PROBLEM STATEMENT =>
Scan the entries and tally the lines that include the string "done". Reply with the figure alone.
==================================================
-- ==== Sys2Proof/Machine/Preempt.lean ====
section
/-! DEFINITION. Pre-emption, context images and resumption (spec/23), the answers to fault records (spec/15 R281, spec/22 R333). -/

namespace Sys2Proof.Machine

/-! ## Stopping -/

/-- Whether a live thread stands where a save may find it (spec/12 R248, R250): parked, stopped, asleep, or at a wait that is not over; or anywhere,
once all of its gang has stopped (R343). -/
def State.rests (s : State) (w : Wave) (t : Thread) : Bool :=
  t.acc.isEmpty && !t.endChk &&
  (((s.gangOf w.blk).map (fun g => g.still)).getD false || match t.wait with
   | .notch => true
   | .stopped => true
   | .sleep _ _ parked => !parked
   | .cross _ _ _ _ _ => true
   | .seam _ _ _ => true
   | .barrier _ _ => true
   | .tryAt _ _ _ => true
   | .endtry _ => true
   | .tend _ => true
   | .bobj _ => !s.waitOver w t
   | .epush _ => !s.waitOver w t
   | .claim => !s.waitOver w t
   | .aclaim _ => !s.waitOver w t
   | .thimble _ => !s.waitOver w t
   | _ => false)
/-- Whether every live thread of a gang rests. -/
def State.gangRests (s : State) (g : Nat) : Bool :=
  (s.waves.filter (s.inGang g)).all (fun w => w.lanes.all (fun t => !t.live || s.rests w t))

/-- A gang whose last thread has parked or stopped: none of it issues until it resumes (R343). -/
def State.settleStops (s : State) : State :=
  { s with gangs := s.gangs.map (fun p =>
      if p.2.stop ∧ !p.2.still ∧ !p.2.rolling ∧ s.gangRests p.1 then (p.1, { p.2 with still := true }) else p) }

/-- PREEMPT_REQUEST (R341). -/
def execPreemptRequest (gs : List Nat) (s : State) : Res := done (s.preempt gs)

/-- A running thread hard-stopped (R342): what it was about to issue has not issued, and what it has issued is waited for. One that throws goes on to its region
(R343). -/
def Thread.hardStop (s : State) (w : Wave) (t : Thread) : Thread :=
  if !t.live || s.rests w t || t.due.isSome then t
  else
    match t.wait with
    | .thrown _ => t
    | _ => { t.endCheck with wait := .stopped, marks := if t.outstanding || !t.acc.isEmpty then t.marks else [] }

/-- PREEMPT_HARD_STOP (R342): 200 µs after the request. The record of a thread that a fault holds is withdrawn. -/
def execPreemptHardStop (gang : Nat) (s : State) : Res :=
  done (match s.gang? gang with
    | none => s
    | some g =>
      if !g.stop || decide (s.clock.wall < g.stopAt + 200000) then s
      else
        let s1 := ((s.dropMismatches (s.inGang gang)).drainWaves (s.inGang gang)).dropFaults (s.inGang gang)
        let hit := (s1.waves.filter (s1.inGang gang)).any (fun w => w.lanes.any (fun t =>
          t.wait != .stopped && (Thread.hardStop s1 w t).wait == .stopped))
        { s1.onGang gang (fun k => { k with hard := k.hard || hit }) with waves := s1.waves.map (fun w =>
            if s1.inGang gang w then { w with lanes := w.lanes.map (fun t => Thread.hardStop s1 w t) } else w) })

/-! ## Saving -/

/-- The registers a notch's mask does not name hold anything after resumption (spec/12 R249). -/
def Thread.masked (s : State) (slot : Nat) (n : Notch) (t : Thread) : Thread :=
  let f := fun (k : Nat) => s.freeWord (2 ^ 34 + (slot * 32 + t.lane) * 256 + k)
  { t with
    g := (List.range 128).foldl (fun m r => if n.gmask.testBit r then m else setD m 0 r (f r)) t.g
    p := (List.range 7).foldl (fun p r => if n.pmask.testBit r then p else setBit p r ((f 128).getLsbD r)) t.p
    lc := (List.range 3).foldl (fun m r => if n.lcmask.testBit r then m else setD m 0 r (f (129 + r))) t.lc }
==================================================
FINAL ANSWER =>
2